/-- Decoding and encoding agree in both directions: a word decodes to a command exactly when it is the
encoding of that command, the command being well formed (30_encoding.md R80, R81, R82, R83). -/
def Obligations.DecodeAnswersExactlyEncodedWords : Prop :=
  ∀ (w : Word) (i : Instr), decode w = .ok i ↔ i.wf = true ∧ encode i = w

/-- Which words are commands: bits [31:16] are 0, OPC is one of the 22 of the map, and IMM8 is 0 unless
OPC is 0x11 or 0x1A; every other word is ILLEGAL (30_encoding.md R83). -/
def Obligations.WordsOutsideTheMapAreIllegal : Prop :=
  ∀ w : Word, (∃ i, decode w = .ok i) ↔
    w.toNat / 65536 = 0
      ∧ w.toNat % 256 ∈ [0x00, 0x10, 0x11, 0x12, 0x18, 0x19, 0x1A, 0x1B, 0x20, 0x21, 0x30, 0x31, 0x40,
          0x50, 0x51, 0x52, 0x53, 0x58, 0x59, 0x5A, 0x60, 0x61]
      ∧ (w.toNat % 256 = 0x11 ∨ w.toNat % 256 = 0x1A ∨ w.toNat / 256 % 256 = 0)

/-! ## The engine step -/

/-- When BUSY = 1 and the host has nothing to do but wait, a step is the meaning of the command that CUR
decodes to (30_encoding.md R86). While idle a wait ends, and with nothing to do the block stays as it is
(70_reset_and_hazards.md R301). The `WAIT` of a script reads STATUS until BUSY reads 0, and a wait for IRQ
ends when IRQ is high (30_encoding.md R92). A read or a write that is next is made, busy or not, as
State.busRead and State.busWrite say (20_memory.md R70). That the host is a list of actions is the model's
choice (notes/assumptions/2.md). -/
def Obligations.StepRunsTheDecodedCommand : Prop :=
  (∀ (s : State) (i : Instr), s.inReset = false → s.busy = true →
    EngineIsNext s → decode s.cur = .ok i → step s = exec i s)
  ∧ (∀ s : State, s.inReset = false → s.busy = false →
    (s.pending = [] → step s = .next s)
    ∧ ∀ rest, s.pending = .wait :: rest → step s = .next { s with pending := rest })
  ∧ ∀ (s : State) (rest : List HostAction), s.inReset = false →
    (∀ k, s.pending = .poll (k + 1) :: rest → s.busy = true →
      step s = .next { s with
        pending := .poll k :: rest, replies := s.replies ++ [.data s.statusWord] })
    ∧ (∀ k, s.pending = .poll k :: rest → s.busy = false →
      step s = .next { s with pending := rest, replies := s.replies ++ [.data s.statusWord] })
    ∧ (s.pending = .waitIrq :: rest →
      (s.irq = true → step s = .next { s with pending := rest })
      ∧ (s.irq = false → s.busy = false → step s = .next s))
    ∧ (∀ offset width, s.pending = .read offset width :: rest →
      step s = .next ({ s with pending := rest }.busRead offset width))
    ∧ (∀ offset width v, s.pending = .write offset width v :: rest →
      step s = .next ({ s with pending := rest }.busWrite offset width v))

/-- An ILLEGAL word ends at once with ILLEGAL_CMD and the word in ERRINFO; nothing else changes
(30_encoding.md R83). -/
def Obligations.IllegalWordEndsWithIllegalCmd : Prop :=
  ∀ s : State, s.inReset = false → s.busy = true →
    EngineIsNext s → (¬ ∃ i, decode s.cur = .ok i) →
    step s = .next { s with errcode := 0x01#8, errinfo := s.cur, err := true, busy := false }

/-- Every command completes: BUSY = 0 and exactly one of DONE and ERR is set, ERRCODE and ERRINFO being
0 at success (46_control.md R254, 60_exceptions.md R267, R268). -/
def Obligations.EveryCommandCompletes : Prop :=
  ∀ (i : Instr) (s : State), s.done = false → s.err = false → s.errcode = 0#8 → s.errinfo = 0#32 →
    ∃ t, exec i s = .next t ∧ t.busy = false
      ∧ ((t.done = true ∧ t.err = false ∧ t.errcode = 0#8 ∧ t.errinfo = 0#32)
        ∨ (t.done = false ∧ t.err = true ∧ ∃ k : ErrKind, t.errcode = k.code))

/-- No command writes the parameters, CTRL.IE, OVR, CUR, or the operand registers that are the host's
alone (10_state.md R27, R28, R30, R34). -/
def Obligations.CommandsKeepTheHostsRegisters : Prop :=
  ∀ (i : Instr) (s t : State), exec i s = .next t →
    t.params = s.params ∧ t.ie = s.ie ∧ t.ovr = s.ovr ∧ t.cur = s.cur ∧ t.src = s.src
      ∧ t.slen = s.slen ∧ t.dst = s.dst ∧ t.dcap = s.dcap ∧ t.nlen = s.nlen ∧ t.bwcode = s.bwcode
      ∧ t.inReset = s.inReset ∧ t.pending = s.pending ∧ t.replies = s.replies ∧ t.epoch = s.epoch

/-- A command writes MEM only inside its destination region, or for BW_WRITE and BW_FINISH inside the
BitWriter region; the others, and a command that fails a check, write none (20_memory.md R75). -/
def Obligations.CommandsWriteOnlyTheirRegion : Prop :=
  ∀ (i : Instr) (s t : State), s.params.legal = true → s.bw.Ok s.params → exec i s = .next t →
    (∀ x, ¬((hasDest i = true ∧ s.dst.toNat ≤ x ∧ x < s.dst.toNat + s.dcap.toNat)
        ∨ ((i = .bwFinish ∨ ∃ n, i = .bwWrite n)
            ∧ s.bw.base.toNat ≤ x ∧ x < s.bw.base.toNat + s.bw.cap.toNat)) →
      t.readByte x = s.readByte x)
    ∧ (¬ PassesChecks i s → SameMem s t)

/-- CANON_VALID and DEC_VALID change only as 10_state.md R53 lists. -/
def Obligations.CanonAndDecoderValidChangeAsListed : Prop :=
  ∀ (i : Instr) (s t : State), s.err = false → exec i s = .next t →
    (¬ PassesChecks i s → t.canonValid = s.canonValid)
    ∧ (PassesChecks i s →
        t.canonValid = if i = .hufBuild then false
          else if setsCanon i = true then !t.err else s.canonValid)
    ∧ (readsStepwise i = true → t.decValid = (s.decValid && !t.err))
    ∧ (readsStepwise i = false → ¬ PassesChecks i s → t.decValid = s.decValid)
    ∧ (readsStepwise i = false → PassesChecks i s →
        t.decValid = if i = .hufStartDec then !t.err
          else if i = .brInit ∨ i = .hufBuild ∨ setsCanon i = true then false else s.decValid)

/-- BW_ACTIVE and BR_ACTIVE change only as 10_state.md R53 lists. -/
def Obligations.WriterAndReaderActiveChangeAsListed : Prop :=
  ∀ (i : Instr) (s t : State), s.err = false → exec i s = .next t →
    (t.bw.active = match i with
      | .bwInit => s.bw.active || !t.err
      | .bwWrite _ => s.bw.active && !t.err
      | .bwFinish => false
      | .hufEnc | .pipeEnc =>
        if (firstFailure (operandChecks i s)).isNone then false else s.bw.active
      | _ => s.bw.active)
    ∧ (t.br.active = match i with
      | .brInit | .hufStartDec => s.br.active || !t.err
      | .brReadbit | .brPeek _ | .brAssert | .hufDecOne => s.br.active && !t.err
      | .hufDecRle | .pipeDec =>
        if (firstFailure (operandChecks i s)).isNone then false else s.br.active
      | _ => s.br.active)

/-- A command that names a region reports the first of its operand errors, in the order of
60_exceptions.md R271 and with the codes and values of R265 and R266, and changes nothing else; where
there is none its body runs. -/
def Obligations.OperandErrorsAreReportedInOrder : Prop :=
  ∀ (i : Instr) (s : State), hasSource i = true ∨ i = .bwInit →
    (∀ code info, firstOperandError i s = some (code, info) →
      exec i s = .next (s.reported code info))
    ∧ (firstOperandError i s = none ↔ PassesChecks i s)

/-- A command that ends with an error writes no output register and no table; the BitWriter keeps all
but BW_ACTIVE; the BitReader keeps all but BR_ACTIVE, except that an error in the body of HUF_DEC_ONE moves
BR_POS, and one of HUF_DEC_RLE or PIPE_DEC leaves the buffer that the payload's header opened, if it did;
MEM is unchanged when a check failed or the command has no destination (60_exceptions.md R269). -/
def Obligations.FailedCommandsChangeOnlyTheReport : Prop :=
  ∀ (i : Instr) (s t : State), s.err = false → exec i s = .next t → t.err = true →
    t.done = s.done ∧ t.pi = s.pi ∧ t.hbits = s.hbits ∧ t.rlelen = s.rlelen ∧ t.olen = s.olen
      ∧ t.result = s.result ∧ t.peekn = s.peekn ∧ t.symcount = s.symcount ∧ t.freq = s.freq
      ∧ t.len = s.len ∧ t.canon = s.canon
      ∧ t.bw = { s.bw with active := t.bw.active }
      ∧ (i ≠ .hufDecOne → i ≠ .hufDecRle → i ≠ .pipeDec → t.br = { s.br with active := t.br.active })
      ∧ (¬ PassesChecks i s → t.br = { s.br with active := t.br.active })
      ∧ (i = .hufDecOne → t.br = { s.br with active := false, pos := t.br.pos })
      ∧ (i = .hufDecRle ∨ i = .pipeDec → PassesChecks i s →
          (t.errcode = 0x11#8 → t.br = { s.br with active := false })
          ∧ (t.errcode ≠ 0x11#8 → t.br =
              { active := false, base := s.src + 256#32, bytes := s.slen - 256#32, pos := t.br.pos }))
      ∧ (¬ PassesChecks i s ∨ hasDest i = false → t.mem = s.mem ∧ t.draws = s.draws)

/-- PIPE_ENC, PIPE_DEC, HUF_ENC and HUF_DEC_RLE read only MEM and operand registers (10_state.md R51):
what they report and write is the same in two states that agree on the operand registers and on the bytes
of the source region. -/
def Obligations.WholeStreamCommandsReadOnlyTheirOperands : Prop :=
  ∀ (i : Instr) (s s' t t' : State),
    i = .hufEnc ∨ i = .hufDecRle ∨ i = .pipeEnc ∨ i = .pipeDec → s.params.legal = true →
    s'.params = s.params → s'.src = s.src → s'.slen = s.slen → s'.dst = s.dst → s'.dcap = s.dcap →
    s'.nlen = s.nlen → s'.pi = s.pi → s'.hbits = s.hbits → s'.rlelen = s.rlelen →
    s'.source = s.source → s.err = false → s'.err = false →
    exec i s = .next t → exec i s' = .next t' →
    t'.err = t.err
      ∧ (t.err = true → t'.errcode = t.errcode ∧ t'.errinfo = t.errinfo)
      ∧ (t.err = false →
          t'.len = t.len ∧ t'.canon = t.canon ∧ t'.olen = t.olen ∧ t'.pi = t.pi ∧ t'.hbits = t.hbits
            ∧ t'.rlelen = t.rlelen
            ∧ (i = .hufEnc ∨ i = .pipeEnc → t'.freq = t.freq)
            ∧ (i = .hufDecRle ∨ i = .pipeDec → t'.symcount = t.symcount)
            ∧ ∀ x, s.dst.toNat ≤ x → x < s.dst.toNat + t.olen.toNat → t'.readByte x = t.readByte x)

/-! ## Control -/

/-- NOP is the word 0; it completes and changes nothing else, so that writing it to CMD and waiting clears
ERR, ERRCODE and ERRINFO and touches nothing but CUR and DONE besides (46_control.md R245). `pending` and
`replies` are the model's own (notes/assumptions/2.md). -/
def Obligations.NopOnlyCompletes : Prop :=
  decode 0x00000000#32 = .ok .nop
  ∧ (∀ s : State, exec .nop s = .next { s with done := true, busy := false })
  ∧ ∀ s : State, s.inReset = false → s.busy = false → s.pending = [.write 0x014 .word 0#32] →
    ∃ t, step s = .next t ∧ step t = .next { s with
      pending := [], replies := s.replies ++ [.written], cur := 0#32, done := true, err := false
      errcode := 0#8, errinfo := 0#32 }

/-! ## Bit input and output -/

/-- BW_INIT starts a writer over the destination region (40_bitio.md R102); outside MEM it raises
RANGE(2). -/
def Obligations.BwInitStartsAWriter : Prop :=
  ∀ s : State,
    (DestInMem s → exec .bwInit s = .next { s with
      bw := { active := true, base := s.dst, cap := s.dcap, bits := 0#32, acc := 0#8 }
      done := true, busy := false })
    ∧ (¬ DestInMem s → exec .bwInit s = .next (s.reported 0x04#8 2))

Exercise brief |
Send back an exact copy of only the lines from the line with "DEC_VALID change only as 10_state.md R53 lists. -/" up to and including the line with "(PassesChecks i s →" in the data above.

Response to this exercise |
/-- CANON_VALID and DEC_VALID change only as 10_state.md R53 lists. -/
def Obligations.CanonAndDecoderValidChangeAsListed : Prop :=
  ∀ (i : Instr) (s t : State), s.err = false → exec i s = .next t →
    (¬ PassesChecks i s → t.canonValid = s.canonValid)
    ∧ (PassesChecks i s →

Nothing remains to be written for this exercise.